Now if Chiara had this beautiful desire to avoid numbing her pain in order to share as much as possible in the sufferings of Christ, how much more should we expect Christ, who is Love, to avoid numbing his pain in order to share as much as possible in our sufferings? The reality is that he was presented with that very opportunity. In the first place, God becoming Incarnate and taking on the weakness of human flesh was the ultimate act of vulnerability (that is, allowing oneself to be wounded). In that state of vulnerability, he was eventually arrested, beat, spat upon, scourged, humiliated, crucified, and pierced with a lance. “Ability to be wounded” here would seem to be an understatement. As he dangled from the Cross, the crowds urged him to miraculously “come down from the Cross” so they could believe that he truly was God (Mt. 27:42). The irony was that he is God, and God is Love, and descending agape Love does not come down from crosses, but “comes down” precisely for crosses.

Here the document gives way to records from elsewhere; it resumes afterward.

/-! ## setMe -/

@[simp] theorem setMe_dev (s : State) (x : Caravan) : (s.setMe x).dev = s.dev := rfl
@[simp] theorem setMe_mem (s : State) (x : Caravan) : (s.setMe x).mem = s.mem := rfl
@[simp] theorem setMe_sectors (s : State) (x : Caravan) : (s.setMe x).sectors = s.sectors := rfl
@[simp] theorem setMe_ctxs (s : State) (x : Caravan) : (s.setMe x).ctxs = s.ctxs := rfl
@[simp] theorem setMe_cores (s : State) (x : Caravan) : (s.setMe x).cores = s.cores := rfl
@[simp] theorem setMe_dies (s : State) (x : Caravan) : (s.setMe x).dies = s.dies := rfl
@[simp] theorem setMe_ops (s : State) (x : Caravan) : (s.setMe x).ops = s.ops := rfl
@[simp] theorem setMe_parks (s : State) (x : Caravan) : (s.setMe x).parks = s.parks := rfl
@[simp] theorem setMe_veils (s : State) (x : Caravan) : (s.setMe x).veils = s.veils := rfl
@[simp] theorem setMe_chans (s : State) (x : Caravan) : (s.setMe x).chans = s.chans := rfl
@[simp] theorem setMe_execs (s : State) (x : Caravan) : (s.setMe x).execs = s.execs := rfl
@[simp] theorem setMe_extents (s : State) (x : Caravan) : (s.setMe x).extents = s.extents := rfl
@[simp] theorem setMe_fab (s : State) (x : Caravan) : (s.setMe x).fab = s.fab := rfl
@[simp] theorem setMe_cur (s : State) (x : Caravan) : (s.setMe x).cur = s.cur := rfl
@[simp] theorem setMe_bank (s : State) (x : Caravan) : (s.setMe x).bank = s.bank := rfl
@[simp] theorem setMe_advOpen (s : State) (x : Caravan) : (s.setMe x).advOpen = s.advOpen := rfl
@[simp] theorem setMe_advTodo (s : State) (x : Caravan) : (s.setMe x).advTodo = s.advTodo := rfl
@[simp] theorem setMe_agenda (s : State) (x : Caravan) : (s.setMe x).agenda = s.agenda := rfl
@[simp] theorem setMe_posts (s : State) (x : Caravan) : (s.setMe x).posts = s.posts := rfl
@[simp] theorem setMe_want (s : State) (x : Caravan) : (s.setMe x).want = s.want := rfl
@[simp] theorem setMe_nextOp (s : State) (x : Caravan) : (s.setMe x).nextOp = s.nextOp := rfl
@[simp] theorem setMe_nextDev (s : State) (x : Caravan) : (s.setMe x).nextDev = s.nextDev := rfl
@[simp] theorem setMe_nextCv (s : State) (x : Caravan) : (s.setMe x).nextCv = s.nextCv := rfl
@[simp] theorem setMe_clock (s : State) (x : Caravan) : (s.setMe x).clock = s.clock := rfl
@[simp] theorem setMe_freeCtr (s : State) (x : Caravan) : (s.setMe x).freeCtr = s.freeCtr := rfl
@[simp] theorem setMe_core (s : State) (x : Caravan) (j : Nat) : (s.setMe x).core j = s.core j := rfl
@[simp] theorem setMe_die (s : State) (x : Caravan) (j : Nat) : (s.setMe x).die j = s.die j := rfl
@[simp] theorem setMe_ctx (s : State) (x : Caravan) (j : Nat) : (s.setMe x).ctx j = s.ctx j := rfl
@[simp] theorem setMe_chan (s : State) (x : Caravan) (j : Nat) : (s.setMe x).chan j = s.chan j := rfl
@[simp] theorem setMe_executor (s : State) (x : Caravan) (j : Nat) : (s.setMe x).executor j = s.executor j := rfl
@[simp] theorem setMe_sector (s : State) (x : Caravan) (j : Nat) : (s.setMe x).sector j = s.sector j := rfl
@[simp] theorem setMe_extent (s : State) (x : Caravan) (j : Nat) : (s.setMe x).extent j = s.extent j := rfl
@[simp] theorem setMe_port (s : State) (x : Caravan) (j : Nat) : (s.setMe x).port j = s.port j := rfl
@[simp] theorem setMe_comm (s : State) (x : Caravan) (j i : Nat) : (s.setMe x).comm j i = s.comm j i := rfl
@[simp] theorem setMe_keySlot (s : State) (x : Caravan) (j : Nat) : (s.setMe x).keySlot j = s.keySlot j := rfl
@[simp] theorem setMe_tile (s : State) (x : Caravan) (j i : Nat) : (s.setMe x).tile j i = s.tile j i := rfl
@[simp] theorem setMe_party (s : State) (x : Caravan) (j i : Nat) : (s.setMe x).party j i = s.party j i := rfl
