-- ==== Sys2Proof/Laws/Lanes.lean ====
section
/-! SUPPORT. Instructions that act on the issuing agent alone: what the checks of R221 come to when they pass, that R63 has
nothing to do after an instruction that keeps its caravan running, and what the writes of registers, predicates and S
registers leave. -/

namespace Sys2Proof.Machine

open Host (Outcome)

/-! ## Updates of the issuing caravan -/

@[simp] theorem State.setMe_setMe (s : State) (c d : Caravan) : (s.setMe c).setMe d = s.setMe d := by simp [State.setMe]

/-- A state that differs from s in the issuing caravan only is s with that caravan set. -/
theorem onlyMe_setMe (s : State) (c : Caravan) : OnlyMe s (s.setMe c) := by simp [OnlyMe]

/-! ## R63 after an instruction -/

/-- A caravan that runs: READY or TRAPPED, with an active lane, and no deferred trap due. -/
theorem State.settle_running (t : State) (k n : Nat) (st : (t.cv k n).st = .ready ∨ (t.cv k n).st = .trapped)
    (m : (t.cv k n).mask ≠ 0) (p : (t.cv k n).pending = true → (t.cv k n).trap.npc < 32) : t.settle k n = t := by
  have p' : ((t.cv k n).pending && decide (32 ≤ (t.cv k n).trap.npc)) = false := by
    by_cases h : (t.cv k n).pending = true
    · have := p h; simp [h]; omega
    · simp [h]
  have m' : (t.cv k n).mask ≠ 0#1024 := m
  unfold State.settle
  rcases st with e | e <;> simp [e, m', p']

/-- A FINISHING, ABSENT or lane-less waiting caravan has nothing to settle but what R63 says; a BLOCKED or SLEEPING one with
an active lane and no pending trap stays as it is. -/
theorem State.settle_waiting (t : State) (k n : Nat) (st : (t.cv k n).st = .blocked ∨ (t.cv k n).st = .sleeping)
    (m : (t.cv k n).mask ≠ 0) (p : (t.cv k n).pending = false) : t.settle k n = t := by
  have m' : (t.cv k n).mask ≠ 0#1024 := m
  unfold State.settle
  rcases st with e | e <;> simp [e, m', p]

/-! ## The checks of R221 -/

theorem issue_lane {i : Instr} {f : Fields} {s : State} (priv : Bool) (body : State → State) (h : LaneRuns i f s)
    (hs : sliceOnly i = false) (hp : priv = true → s.myCtx.priv = true) :
    issue i f priv false body s = .next ((body s).settle s.cur.core s.cur.slot) := by
  have : (priv && !s.myCtx.priv) = false := by cases priv <;> simp_all
  have q : s.part f ≠ 0#1024 := h.part
  simp [issue, h.caravan, h.legal, hs, h.limits, q, this]

theorem issue_once {i : Instr} {f : Fields} {s : State} (priv : Bool) (body : State → State) (h : OnceRuns i f s)
    (hs : sliceOnly i = false) (hp : priv = true → s.myCtx.priv = true) :
    issue i f priv true body s = .next ((body s).settle s.cur.core s.cur.slot) := by
  have : (priv && !s.myCtx.priv) = false := by cases priv <;> simp_all
  simp [issue, h.caravan, h.legal, hs, h.limits, h.guard, this]
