theorem State.takeFifo_butWin {z : State} (s : State) (k : Nat) (l : Line) (h : ButWin z s) :
    ButWin z (State.takeFifo s k l) := by
  unfold State.takeFifo
  repeat' first
    | with_reducible first
        | assumption | apply State.cleanL1_butWin | apply State.setCore_butWin | apply butWin_fst (by assumption)
        | apply butWin_snd (by assumption)
    | dsimp only | split

theorem State.drainFifo_butWin {z : State} (s : State) (k : Nat) (slot : Option Nat) (h : ButWin z s) :
    ButWin z (State.drainFifo s k slot) := by
  unfold State.drainFifo
  repeat' first
    | with_reducible first
        | assumption | intro _ | apply State.cleanL1_butWin | apply State.setCore_butWin | apply foldl_butWin
        | apply foldl_fst_butWin | apply butWin_fst (by assumption) | apply butWin_snd (by assumption)
    | dsimp only | split

theorem State.acquireL1_butWin {z : State} (s : State) (k : Nat) (p : Line → Bool) (h : ButWin z s) :
    ButWin z (State.acquireL1 s k p) := by
  unfold State.acquireL1
  repeat' first | with_reducible (first | assumption | intro _ | apply State.setCore_butWin) | dsimp only | split

/-! ## Access -/

theorem State.reroute_butWin {z : State} (s : State) (p : Nat) (h : ButWin z s) :
    ButWin z (State.reroute s p) := by
  unfold State.reroute
  repeat' first
    | with_reducible first
        | assumption | intro _ | apply State.setPort_butWin | apply foldl_butWin | apply foldl_fst_butWin
        | apply butWin_fst (by assumption) | apply butWin_snd (by assumption)
    | dsimp only | split | dsimp only [ButWin]

theorem State.disSet_butWin {z : State} (s : State) (p : Nat) (h : ButWin z s) :
    ButWin z (State.disSet s p) := by
  unfold State.disSet
  repeat' first | with_reducible (first | assumption | apply State.setPort_butWin | apply State.reroute_butWin) | dsimp only

theorem State.disClear_butWin {z : State} (s : State) (p : Nat) (h : ButWin z s) :
    ButWin z (State.disClear s p) := by
  unfold State.disClear
  repeat' first | with_reducible (first | assumption | apply State.setPort_butWin) | dsimp only | split

theorem State.setPortReg_butWin {z : State} (s : State) (p o : Nat) (x : W64) (h : ButWin z s) :
    ButWin z (State.setPortReg s p o x) := by
  unfold State.setPortReg
  repeat' first
    | with_reducible first
        | assumption | apply State.disSet_butWin | apply State.disClear_butWin | apply State.setPort_butWin
    | dsimp only | split

theorem State.regAccess_butWin {z : State} (s : State) (u : User) (va n : Nat) (act : Act) (h : ButWin z s) :
    ButWin z (State.regAccess s u va n act).1 := by
  unfold State.regAccess
  repeat' first
    | with_reducible first
        | assumption | apply State.setChan_butWin | apply State.setPortReg_butWin | apply butWin_fst (by assumption)
        | apply butWin_snd (by assumption)
    | dsimp only | split

theorem State.setStoreByte_butWin {z : State} (s : State) (k o : Nat) (x : Byte) (h : ButWin z s) :
    ButWin z (State.setStoreByte s k o x) := by
  unfold State.setStoreByte
  split
  · exact h.setCv _ (h.2 _)
  · exact h

theorem State.storePut_butWin {z : State} (s : State) (k o : Nat) (e0 : Nat) (e1 : Nat) (h : ButWin z s) :
    ButWin z (State.storePut s k o e0 e1) := by
  induction e0 generalizing s k o e1 with
  | zero =>
    unfold State.storePut
    repeat' first | with_reducible (first | assumption | apply State.setStoreByte_butWin) | dsimp only
  | succ _ ih =>
    unfold State.storePut
    repeat' first | with_reducible (first | assumption | apply ih | apply State.setStoreByte_butWin) | dsimp only

theorem State.windowAccess_butWin {z : State} (s : State) (u : User) (k o n : Nat) (act : Act) (h : ButWin z s) :
    ButWin z (State.windowAccess s u k o n act).1 := by
  unfold State.windowAccess
  repeat' first
    | with_reducible first
        | assumption | apply State.storePut_butWin | apply butWin_fst (by assumption) | apply butWin_snd (by assumption)
    | dsimp only | split

theorem State.pointAccess_butWin {z : State} (s : State) (u : User) (ch : Nat) (l : Leaf) (va n : Nat) (act : Act)
    (h : ButWin z s) :
    ButWin z (State.pointAccess s u ch l va n act).1 := by
  unfold State.pointAccess
  repeat' first
    | with_reducible first
        | assumption | apply State.noteWait_butWin | apply State.noteServed_butWin | apply State.setD_butWin
        | apply State.countServed_butWin | apply State.readLine_butWin | apply State.writeLine_butWin | apply State.storePut_butWin
        | apply State.putExt_butWin | apply butWin_fst (by assumption) | apply butWin_snd (by assumption)
        | apply butWin_id
    | dsimp only | split

theorem State.veil_butWin {z : State} (s : State) (a : Agent) (op : Nat) (asid : BitVec 16) (va x n : Nat) (h : ButWin z s) :
    ButWin z (State.veil s a op asid va x n) := by
  unfold State.veil
  repeat' first | with_reducible (first | assumption | intro _) | dsimp only | dsimp only [ButWin]

theorem State.homeView_butWin {z : State} (s : State) (u : User) (va n : Nat) (act : Act) (r : State × Res) (h : ButWin z r.1) :
    ButWin z (State.homeView s u va n act r).1 := by
  unfold State.homeView
  split
  · split
    · exact h
    · dsimp only
      split
      · exact State.unveilMask_butWin _ _ _ _ h
      · exact h
  · exact h

theorem State.findLeaf_butWin {z : State} (s : State) (u : User) (ch va : Nat) (write : Bool) (h : ButWin z s) :
    ButWin z (State.findLeaf s u ch va write).1 := by
  unfold State.findLeaf
  repeat' first
    | with_reducible first
        | assumption | apply State.translate_butWin | apply butWin_fst (by assumption) | apply butWin_snd (by assumption)
    | dsimp only | split

theorem State.lineFrom_butWin {z : State} (s : State) (u : User) (ch : Nat) (l : Leaf) (va : Nat) (h : ButWin z s) :
    ButWin z (State.lineFrom s u ch l va).1 := by
  unfold State.lineFrom
  repeat' first
    | with_reducible first
        | assumption | apply State.readLine_butWin | apply butWin_fst (by assumption) | apply butWin_snd (by assumption)
        | apply butWin_id
    | dsimp only | split

theorem State.fromHome_butWin {z : State} (s : State) (u : User) (ch va : Nat) (need : BitVec 128) (write : Bool)
    (known : Option Leaf) (h : ButWin z s) :
    ButWin z (State.fromHome s u ch va need write known).1 := by
  unfold State.fromHome
  repeat' first
    | with_reducible first
        | assumption | apply State.findLeaf_butWin | apply State.noteWait_butWin | apply State.noteServed_butWin
        | apply State.setD_butWin | apply State.countServed_butWin | apply State.fresh_butWin | apply State.lineFrom_butWin
        | apply State.putL2_butWin | apply butWin_fst (by assumption) | apply butWin_snd (by assumption)
    | dsimp only | split

theorem State.homePut_butWin {z : State} (s : State) (d : Nat) (l : Line) (p n : Nat) (act : Act) (h : ButWin z s) :
    ButWin z (State.homePut s d l p n act).1 := by
  unfold State.homePut
  repeat' first
    | with_reducible first
        | assumption | apply State.putL2_butWin | apply butWin_fst (by assumption) | apply butWin_snd (by assumption)
    | dsimp only | split

theorem State.homeAccess_butWin {z : State} (s : State) (u : User) (ch va n : Nat) (act : Act) (known : Option Leaf)
    (h : ButWin z s) :
    ButWin z (State.homeAccess s u ch va n act known).1 := by
  unfold State.homeAccess
  repeat' first
    | with_reducible first
        | assumption | apply State.fromHome_butWin | apply State.pointAccess_butWin | apply State.homePut_butWin
        | apply butWin_fst (by assumption) | apply butWin_snd (by assumption)
    | dsimp only | split

theorem State.l1Access_butWin {z : State} (s : State) (u : User) (k ch va n : Nat) (act : Act) (h : ButWin z s) :
    ButWin z (State.l1Access s u k ch va n act).1 := by
  unfold State.l1Access
  extract_lets p asid held denied have_ cold
  split
  · exact h
  · split
    rename_i t r e
    have ht : ButWin z t := by
      refine butWin_fst e ?_
      clear e
      repeat' first
        | with_reducible (first | assumption | exact butWin_fst (by assumption) (State.fromHome_butWin _ _ _ _ _ _ _ h) | apply State.fromHome_butWin)
        | dsimp only | split
    repeat' first
      | with_reducible (first | assumption | apply State.homeView_butWin | apply State.pointAccess_butWin | apply State.homePut_butWin | apply State.putL1_butWin | apply State.takeFifo_butWin | apply State.setCore_butWin)
      | dsimp only | split
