/-! ## Fabric -/

theorem State.withNode_canon (s : State) (o : Operand) (go : BitVec 16 → BitVec 8 → State) (h : s.Canon) (hgo : ∀ y0 y1,
    (go y0 y1).Canon) :
    (State.withNode s o go).Canon := by
  unfold State.withNode
  repeat' first | with_reducible (first | assumption | intro _ | apply State.raiseCv_canon | apply hgo) | dsimp only | split

theorem State.remoteSend_canon (s : State) (id : Nat) (h : s.Canon) :
    (State.remoteSend s id).Canon := by
  unfold State.remoteSend
  repeat' first
    | with_reducible first
        | assumption | intro _ | apply State.setOp_canon | apply State.send_canon | apply foldl_canon | apply foldl_fst_canon
        | apply canon_fst (by assumption) | apply canon_snd (by assumption) | apply canon_some (by assumption) | apply canon_id
    | dsimp only | split

theorem State.remoteOp_canon (s : State) (f : Fields) (node : BitVec 16) (tctx : BitVec 8) (rd w : Nat) (sx returns : Bool)
    (act : Nat → Act) (h : s.Canon) :
    (State.remoteOp s f node tctx rd w sx returns act).Canon := by
  unfold State.remoteOp
  repeat' first
    | with_reducible first
        | assumption | intro _ | apply State.addOp_canon | apply State.remoteSend_canon | apply State.finishOp_canon
        | apply State.advance_canon | apply State.raiseLanes_canon | apply canon_fst (by assumption)
        | apply canon_snd (by assumption) | apply canon_some (by assumption)
    | dsimp only | split

theorem execRld_canon (f : Fields) (s : State) (h : s.Canon) :
    CanonN (execRld f s) := by
  unfold execRld
  repeat' first
    | with_reducible first
        | assumption | intro _ | apply issue_canon | apply State.withNode_canon | apply State.remoteOp_canon
        | apply canonN_next
    | dsimp only

theorem execRst_canon (f : Fields) (s : State) (h : s.Canon) :
    CanonN (execRst f s) := by
  unfold execRst
  repeat' first
    | with_reducible first
        | assumption | intro _ | apply issue_canon | apply State.withNode_canon | apply State.remoteOp_canon
        | apply canonN_next
    | dsimp only

theorem execRatom_canon (f : Fields) (s : State) (h : s.Canon) :
    CanonN (execRatom f s) := by
  unfold execRatom
  repeat' first
    | with_reducible first
        | assumption | intro _ | apply issue_canon | apply State.withNode_canon | apply State.strongStore_canon
        | apply State.remoteOp_canon | apply State.joinAcquire_canon | apply State.withRelease_canon | apply canonN_next
    | dsimp only | split

theorem State.blkSend_canon (s : State) (id : Nat) (h : s.Canon) :
    (State.blkSend s id).Canon := by
  unfold State.blkSend
  repeat' first
    | with_reducible first
        | assumption | intro _ | apply State.sendTile_canon | apply State.block_canon | apply State.send_canon
        | apply State.setOp_canon | apply foldl_canon | apply foldl_fst_canon | apply canon_fst (by assumption)
        | apply canon_snd (by assumption) | apply canon_some (by assumption) | apply canon_id
    | dsimp only | split | dsimp only [State.Canon]

theorem execRstBlk_canon (f : Fields) (s : State) (h : s.Canon) :
    CanonN (execRstBlk f s) := by
  unfold execRstBlk
  repeat' first
    | with_reducible first
        | assumption | intro _ | apply issue_canon | apply State.withNode_canon | apply State.withTile_canon
        | apply State.sendTile_canon | apply State.raiseCv_canon | apply State.setTile_canon | apply State.send_canon
        | apply State.addOp_canon | apply State.blkSend_canon | apply State.advance_canon | apply canon_id | apply canonN_next
    | dsimp only | split

theorem State.readRanks_canon (s : State) (c va : Nat) (e0 : Nat) (h : s.Canon) :
    (State.readRanks s c va e0).1.Canon := by
  induction e0 generalizing s c va with
  | zero =>
    unfold State.readRanks
    repeat' first
      | with_reducible first
          | assumption | apply State.devRead_canon | apply canon_fst (by assumption) | apply canon_snd (by assumption)
          | apply canon_some (by assumption)
      | dsimp only | split
  | succ _ ih =>
    unfold State.readRanks
    repeat' first
      | with_reducible first
          | assumption | apply ih | apply State.devRead_canon | apply canon_fst (by assumption)
          | apply canon_snd (by assumption) | apply canon_some (by assumption)
      | dsimp only | split

theorem State.readComm_canon (s : State) (c k : Nat) (h : s.Canon) :
    (State.readComm s c k).Canon := by
  unfold State.readComm
  repeat' first
    | with_reducible first
        | assumption | apply State.devReads_canon | apply State.setComm_canon | apply State.readRanks_canon
        | apply canon_fst (by assumption) | apply canon_snd (by assumption) | apply canon_some (by assumption)
    | dsimp only | split

theorem State.finishColl_canon (s : State) (c k inst : Nat) (h : s.Canon) :
    (State.finishColl s c k inst).Canon := by
  unfold State.finishColl
  repeat' first
    | with_reducible first
        | assumption | intro _ | apply State.finishOp_canon | apply foldl_canon | apply foldl_fst_canon
        | apply canon_fst (by assumption) | apply canon_snd (by assumption)
    | dsimp only | split

theorem State.endInstance_canon (s : State) (c k : Nat) (i : Instance) (err : Bool) (h : s.Canon) :
    (State.endInstance s c k i err).Canon := by
  unfold State.endInstance
  repeat' first
    | with_reducible first
        | assumption | apply State.setTile_canon | apply State.tileSent_canon | apply State.arriveAt_canon
        | apply State.finishColl_canon | apply canon_some (by assumption)
    | dsimp only | split

theorem State.failChunk_canon (s : State) (k td ta : Nat) (h : s.Canon) :
    (State.failChunk s k td ta).Canon := by
  unfold State.failChunk
  repeat' first
    | with_reducible first
        | assumption | apply mstore_keeps_wf | apply mset_keeps_wf | apply mzero_keeps_wf | apply foldl_keeps_wf
        | apply filter_keeps_wf | apply foldl_fst_wf | apply wf_fst (by assumption) | apply State.setTile_canon
        | apply State.tileSent_canon
    | dsimp only

theorem State.failChunks_canon (s : State) (c k : Nat) (h : s.Canon) :
    (State.failChunks s c k).Canon := by
  unfold State.failChunks
  repeat' first
    | with_reducible first
        | assumption | intro _ | apply State.failChunk_canon | apply State.finishOp_canon | apply foldl_canon
        | apply foldl_fst_canon | apply canon_fst (by assumption) | apply canon_snd (by assumption)
    | dsimp only | split

theorem State.breakComm_canon (s : State) (c k : Nat) (h : s.Canon) :
    (State.breakComm s c k).Canon := by
  unfold State.breakComm
  repeat' first
    | with_reducible first
        | assumption | intro _ | apply State.endInstance_canon | apply State.setParty_canon | apply State.finishColl_canon
        | apply State.failChunks_canon | apply State.setComm_canon | apply State.event_canon | apply foldl_canon
        | apply foldl_fst_canon | apply canon_fst (by assumption) | apply canon_snd (by assumption)
    | dsimp only | split

theorem State.freeSlots_canon (s : State) (c k : Nat) (h : s.Canon) :
    (State.freeSlots s c k).Canon := by
  unfold State.freeSlots
  repeat' first | with_reducible (first | assumption | intro _ | apply State.setComm_canon) | dsimp only | split

theorem State.relayWords_canon (s : State) (c : Nat) (h : s.Canon) :
    (State.relayWords s c).1.Canon := by
  unfold State.relayWords
  repeat' first
    | with_reducible first
        | assumption | apply State.devRead_canon | apply canon_fst (by assumption) | apply canon_snd (by assumption)
        | apply canon_some (by assumption)
    | dsimp only | split
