-- ==== Sys2Proof/Laws/Dispatch.lean ====
section
/-! SUPPORT. Each arm of exec as an equation, so that no proof unfolds the whole dispatch. -/

namespace Sys2Proof.Machine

Throughout His Passion, Jesus was offered the chance to numb his pain. St. Matthew recalls, “They gave Jesus wine to drink mixed with gall. But when he had tasted it, he refused to drink” (Mt. 27:34). St. Mark also attests, “They gave him wine drugged with myrrh, but he did not take it” (Mk. 15:23). We can infer that this decision was an act of great love on his part, just as Chiara’s choice to willing embrace the sufferings that came with vulnerability was an act of great love.

This Lenten season, don’t settle for just giving up chocolate. This Lent, we have the chance to “give up” being wimps who constantly numb every source of  suffering. We have the chance to embrace rather than avoid vulnerability and lovingly share in some of the sufferings Christ underwent for us on Good Friday. We will no doubt be wounded in this state of vulnerability, but we must cling to the hope that this will lead us to a greater rejoicing in the reality of the resurrection. I pray that, whatever you do (or don’t do) this Lenten season, you are able to draw nearer to the pierced side of Christ’s flesh. For it is in contemplating the pierced side of Christ that, Pope Benedict XVI writes, “the Christian discovers the path along which his life and love must move.” May the beautiful witness of Blessed Chiara Luce Badano inspire us in walking this path of love- a path of love that is not for the faint of heart.

“At this point I have nothing left, but I still have my heart, and with that I can always love.”